I just bought a Silencerco Hybrid and am waiting with it under "quarantine" for the NFA process to be completed (estimated eight months). Here's what the local dealer I bought it from had to say about the HPA: If it passes, there will be an immediate sucking out of nearly every suppressor in the supply chain. They will simply be unavailable, or those you find somewhere will maybe double in price. It might take a year or more for manufacturing to catch up with demand, so his feelings (biased I'm sure) was that you needed to buy now and either apply for the NFA approval and pay the tax, or at least have the dealer hold the item for you after you paid in full.

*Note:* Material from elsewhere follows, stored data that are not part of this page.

-- ==== Sys2Proof/Machine/Core.lean ====
section
/-! DEFINITION. The machine as the host runs it. -/

def Sys2Proof.core : Host.Core := { State := Sys2Proof.Machine.State, Fault := Sys2Proof.Machine.Fault, Refusal := Sys2Proof.Machine.Refusal, step := Sys2Proof.Machine.step, reset := Sys2Proof.Machine.State.reset }
end

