/-- Propagation, the fabric and errors (R204 to R206, R384, R386 to R389, R393, R406): one write moves one point further; an accepted fabric
operation has passed its checks, or holds the status of the first one that fails; XPUT and XGET complete when their aligned destination
words have moved, and XRED when its result has come; a contribution joins its sequence number or fails it, and the contributions are
combined when all are there, a clamped result setting OFL; what went to a peer is in its memory before the token is written; a peer's words
land at the system point, where this device's memory backs them, and nowhere in recovery; a lost port ends what can no longer travel; a
corrected error is counted, and an uncorrectable one poisons its word of memory, of a die cache or of a scratchpad, or its silt cell. The
8-byte unit of poison is the model's choice (log 32), and so are the fabric's statuses in corners that R388 does not list (log 39), which
results stay held (log 40) and that a scrub leaves every byte as it was (log 32). -/
def Obligations.FabricAndErrorsComplete : Prop :=
  let counted (s : State) (ce ue : DWord) : State :=
    { s with mgmt := { s.mgmt with errce := s.mgmt.errce + ce, errue := s.mgmt.errue + ue }, irqs := aMod 0 s.irqs 66 (· + 1) }
  let at' (s : State) (op : FabOp) : Prop := (myCore s).fabric[s.focus.ix]? = some op
  let sameUnit (a b : Nat) : Bool :=
    let n := if tierOf a = 0 then 16 else 8
    decide (a / n * n ≤ b ∧ b < a / n * n + n)
  let isDie (k : Nat) : Bool := tierOf k == 0 || tierOf k == 3
  let arrived (s : State) (core : Nat) (sent : List (Nat × Nat)) : State := sent.foldl (fun s p =>
    settleSys (settleDie (settleUp s core p.1 p.2) (dieOf core) p.1 p.2) p.1 p.2) s
  let stops (s : State) (op : FabOp) (st : Nat) : Host.Outcome State Fault Refusal :=
    .next (setFab s s.focus.core s.focus.ix { op with accepted := true, status := some st })
  let ends (s : State) (op : FabOp) (t : State) (st : Nat) : Host.Outcome State Fault Refusal :=
    let c := getCore t s.focus.core
    let u := writeToken (setCore t s.focus.core { c with fabric := lDel c.fabric s.focus.ix }) op.strand op.token (BitVec.ofNat 32 st) 5
    .next (if st = 0 then u else recordTrap u op.strand
      { code := fabTrap st, cls := .engine, addr := BitVec.ofNat 64 (2 ^ 63 + op.off), aux := BitVec.ofNat 64 st })
  (∀ s core ix w, (getCore s core).up[ix]? = some w → exec (.writePropagation (.toDie core ix)) s = .next (
    if mayMove (getCore s core).up ix then
      let t := setCore s core { getCore s core with up := lDel (getCore s core).up ix }
      if isDie w.key then devWr t w.key w.bytes
      else { t with dieUp := aSet t.dieUp (dieOf core) (aGet [] t.dieUp (dieOf core) ++ [w]),
                    dieBad := soundDie t (dieOf core) (fun p => w.key ≤ p && p + 8 ≤ w.key + w.bytes.length),
                    dieLag := aSet t.dieLag (dieOf core) (dropView (aGet [] t.dieLag (dieOf core)) w.key w.bytes.length) }
    else s)) ∧
  (∀ s die ix w, (aGet [] s.dieUp die)[ix]? = some w → exec (.writePropagation (.toDevice die ix)) s = .next (
    if mayMove (aGet [] s.dieUp die) ix then
      let t := devWr { s with dieUp := aSet s.dieUp die (lDel (aGet [] s.dieUp die) ix) } w.key w.bytes
      let bad := (dieBadWords s die).filter (fun p => w.touches p 8)
      if bad = [] then t else { t with poisoned := t.poisoned ++ bad.filter (fun p => !t.poisoned.contains p) }
    else s)) ∧
  (∀ s ix w, s.sysUp[ix]? = some w → exec (.writePropagation (.toSystem ix)) s = .next (
    if mayMove s.sysUp ix then reachSys s w (lDel s.sysUp ix) else s)) ∧
  (∀ s core key, ∃ t, exec (.writePropagation (.viewRefresh core key)) s = .next t ∧ t = { s with cores := t.cores } ∧
    ∀ k, aGet? (getCore t core).view k = if sameUnit k key then none else aGet? (getCore s core).view k) ∧
  (∀ s die key, ∃ t, exec (.writePropagation (.dieRefresh die key)) s = .next t ∧ t = { s with dieLag := t.dieLag } ∧
    ∀ k, aGet? (aGet [] t.dieLag die) k = if sameUnit k key then none else aGet? (aGet [] s.dieLag die) k) ∧
  (∀ s op, at' s op → op.accepted = false → op.block = [] → exec .fabricAccept s = stops s op 1) ∧
  (∀ s op, at' s op → op.accepted = false → op.block ≠ [] → op.bad = true → exec .fabricAccept s = stops s op 4) ∧
  (∀ s op, at' s op → op.accepted = false → op.block ≠ [] → op.bad = false → fabOut s op = true → exec .fabricAccept s = stops s op 1) ∧
  (∀ s op, at' s op → op.accepted = false → op.block ≠ [] → op.bad = false → fabOut s op = false →
    op.badFields = true → exec .fabricAccept s = stops s op 2) ∧
  (∀ s op, at' s op → op.accepted = false → op.block ≠ [] → op.bad = false → fabOut s op = false →
    op.badFields = false → exec .fabricAccept s = .next (
      if op.kind = .xred then acceptRed s s.focus.core s.focus.ix op else setFab s s.focus.core s.focus.ix { op with accepted := true })) ∧
  (∀ s op, at' s op → op.accepted = true → op.kind ≠ .xred →
    let r := moveWords (List.range op.words) s op
    exec .fabricComplete s = ends s op (arrived r.1 s.focus.core r.2.sent) (r.2.status.getD 0)) ∧
  (∀ op : FabOp, op.kind = .xget ∨ isHandle op.fb.far = false → op.words = (op.fb.len +
    (if op.kind = .xput then op.fb.far else op.fb.loc).toNat % 8 + 7) / 8) ∧
  (∀ s op st, at' s op → op.accepted = true → op.kind = .xred → op.status = some st →
    exec .fabricComplete s = ends s op (arrived s s.focus.core op.sent) st) ∧
  (∀ s i r, findRed s s.focus.ix s.focus.row = some i → s.reds[i]? = some r → r.bad = false → r.result = none →
    1 ≤ (aGet {} s.groups s.focus.ix).n → (aGet {} s.groups s.focus.ix).n ≤ r.parts.length →
    let t := { s with reds := lDel s.reds i ++ [{ r with parts := [], result := some (combine r) }] }
    exec .xredCombine s = .next ((redWaiters t s.focus.ix s.focus.row).foldl (fun u w => deliver u w.1 w.2 (combine r)) (dropOld t s.focus.ix))) ∧
  (∀ s key bs, s.mgmt.state ≠ 3 →
    let open' : Prop := ∀ i, i < bs.length → tierOf (key + i) ≤ 1 ∧ backed s (tierOf (key + i)) (paOf (key + i)) = true ∧
      (tierOf (key + i) = 1 → (key + i) / 2 ^ 48 % 2 ^ 24 ∈ s.mgmt.keys)
    (open' → exec (.tirralFlit (.put key bs)) s = .next (settleSys (devWr s key bs) key bs.length)) ∧
    (¬ open' → exec (.tirralFlit (.put key bs)) s = .next s)) ∧
  (∀ s f, s.mgmt.state = 3 → exec (.tirralFlit f) s = .next s) ∧
  (∀ s key n, exec (.tirralFlit (.get key n)) s = .next s) ∧
  (∀ s g q op xs, s.mgmt.state ≠ 3 → findRed s g q = none → exec (.tirralFlit (.contribution g q op xs)) s =
    .next { s with reds := { group := g, seq := q, op := op, len := xs.length, parts := [xs] } :: s.reds }) ∧
  (∀ s g q op xs i r, s.mgmt.state ≠ 3 → findRed s g q = some i → s.reds[i]? = some r → r.bad = false → r.result = none →
    (aGet {} s.groups r.group).n = 0 ∨ r.parts.length < (aGet {} s.groups r.group).n →
    (r.op = op ∧ r.len = xs.length → exec (.tirralFlit (.contribution g q op xs)) s =
      .next { s with reds := lSet s.reds i { r with parts := r.parts ++ [xs] } }) ∧
    (¬ (r.op = op ∧ r.len = xs.length) → exec (.tirralFlit (.contribution g q op xs)) s =
      .next (failRed { s with reds := lSet s.reds i { r with bad := true } } g q))) ∧
  (∀ s core ix op res, (getCore s core).fabric[ix]? = some op →
    let t := if res.2 = true then orFlagsOf s op.cord fOFL else s
    let x := fabWrite t op true op.fb.far 0 ((res.1.take op.fb.len).flatMap (fun v => leBytes 8 v.toNat))
    (∀ u far, x = .ok (u, far) → deliver s core ix res = setFab u core ix { op with status := some 0, sent := far }) ∧
    (∀ e, x = .error e → deliver s core ix res = setFab t core ix { op with status := some e })) ∧
  (∀ s core ix op, s.mgmt.state ≠ 3 → (getCore s core).fabric[ix]? = some op → op.accepted = true → op.status = none →
    exec (.tirralFlit (.unreachable core ix)) s = .next (setFab s core ix { op with status := some 5 })) ∧
  (∀ s p, exec (.flitRetransmit p) s = .next (counted s 1 0)) ∧
  (∀ s p, p < 8 → p ∉ s.portsLost → ∃ t, exec (.tirralPortFailure p true) s = .next t ∧ t.portsLost = s.portsLost ++ [p] ∧
    t = { s with portsLost := t.portsLost, cores := t.cores } ∧
    ∀ k, (getCore t k).fabric = (getCore s k).fabric.map (fun o =>
      if cutOff { s with portsLost := s.portsLost ++ [p] } o = true then { o with status := some 5 } else o)) ∧
  (∀ s p, p < 8 → p ∉ s.portsNarrow → exec (.tirralPortFailure p false) s = .next { s with portsNarrow := s.portsNarrow ++ [p] }) ∧
  (∀ s key b, exec (.eccCorrected key b) s = .next (counted s 1 0)) ∧
  (∀ s key, tierOf key < padTier → exec (.uncorrectableError key) s = .next (
    let t := counted s 0 1
    if key / 8 * 8 ∈ s.poisoned then t else { t with poisoned := s.poisoned ++ [key / 8 * 8] })) ∧
  (∀ s key, tierOf key = padTier →
    let cord := key / 2 ^ 32 % 2048
    let w := key % 2 ^ 32 / 8 * 8
    let t := counted s 0 1
    let c := getCord s cord
    (aGet? s.cords cord).isSome = true → w < c.hdr.scratch → w ∉ c.bad →
    exec (.uncorrectableError key) s = .next (setCord t cord { c with bad := c.bad ++ [w] })) ∧
  (∀ s key, tierOf key = siltTier →
    let cord := key / 2 ^ 32 % 2048
    let row := key % 2 ^ 32 / 1024
    let x := getSilt (getCord s cord) row
    (aGet? s.cords cord).isSome = true → row < (getCord s cord).hdr.silt →
    exec (.uncorrectableError key) s = .next (setSilt (counted s 0 1) cord row { x with pois := x.pois ||| BitVec.twoPow 1024 (key % 1024) })) ∧
  (∀ s die key, die < 4 → tierOf key = 1 ∨ tierOf key = 2 →
    let w := key / 8 * 8
    let t := keepDie (counted s 0 1) die w
    dieHolds t die w 8 = true → w ∉ dieBadWords t die → exec (.uncorrectableError (2 ^ 80 * (die + 1) + key)) s =
      .next { t with dieBad := aSet t.dieBad die (dieBadWords t die ++ [w]) }) ∧
  (∀ s core sc key n nc, poisonAt s core sc key n nc = true ↔ ∃ i, i < n ∧
    ((poisonHit s (key + i) 1 = true ∧ fromDevice s core sc (key + i) nc = true) ∨ fromBadDie s core sc (key + i) nc = true)) ∧
  (∀ s n, exec (.nearStoreScrub n) s = .next s)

Sent from my iPad using Tapatalk


----------



## 6811 (Jan 2, 2013)

rob123xyz said:


> I just bought a Silencerco Hybrid and am waiting with it under "quarantine" for the NFA process to be completed (estimated eight months). Here's what the local dealer I bought it from had to say about the HPA: If it passes, there will be an immediate sucking out of nearly every suppressor in the supply chain. They will simply be unavailable, or those you find somewhere will maybe double in price. It might take a year or more for manufacturing to catch up with demand, so his feelings (biased I'm sure) was that you needed to buy now and either apply for the NFA approval and pay the tax, or at least have the dealer hold the item for you after you paid in full.
> 
> Sent from my iPad using Tapatalk


My NFA guy said that exact same thing....


----------



## Steve40th (Aug 17, 2016)

rob123xyz said:


> I just bought a Silencerco Hybrid and am waiting with it under "quarantine" for the NFA process to be completed (estimated eight months). Here's what the local dealer I bought it from had to say about the HPA: If it passes, there will be an immediate sucking out of nearly every suppressor in the supply chain. They will simply be unavailable, or those you find somewhere will maybe double in price. It might take a year or more for manufacturing to catch up with demand, so his feelings (biased I'm sure) was that you needed to buy now and either apply for the NFA approval and pay the tax, or at least have the dealer hold the item for you after you paid in full.
> 
> Sent from my iPad using Tapatalk


I just bought a Silencer also, 3/23/17. I paid the stamp, and am doing this to get ahead of the ballgame too, just in case Congress actually does something to pass HPA.


----------



## Gunn (Jan 1, 2016)

Denton said:


> My bolt action Blackout is very suppressed. Obviously, I use subsonic ammo.
> My .308 rifles? The Savage bolt action is much quieter, but hardly quiet as a can can't do anything about the sonic crack, and I still use ear muffs when launching rounds through the AR-10.
> 
> The possibility of the HPA seeing the light of day has everyone waiting, and it is hitting the suppressor industry pretty hard. You're likely to see some pretty good deals at your locals gun shops the carry them.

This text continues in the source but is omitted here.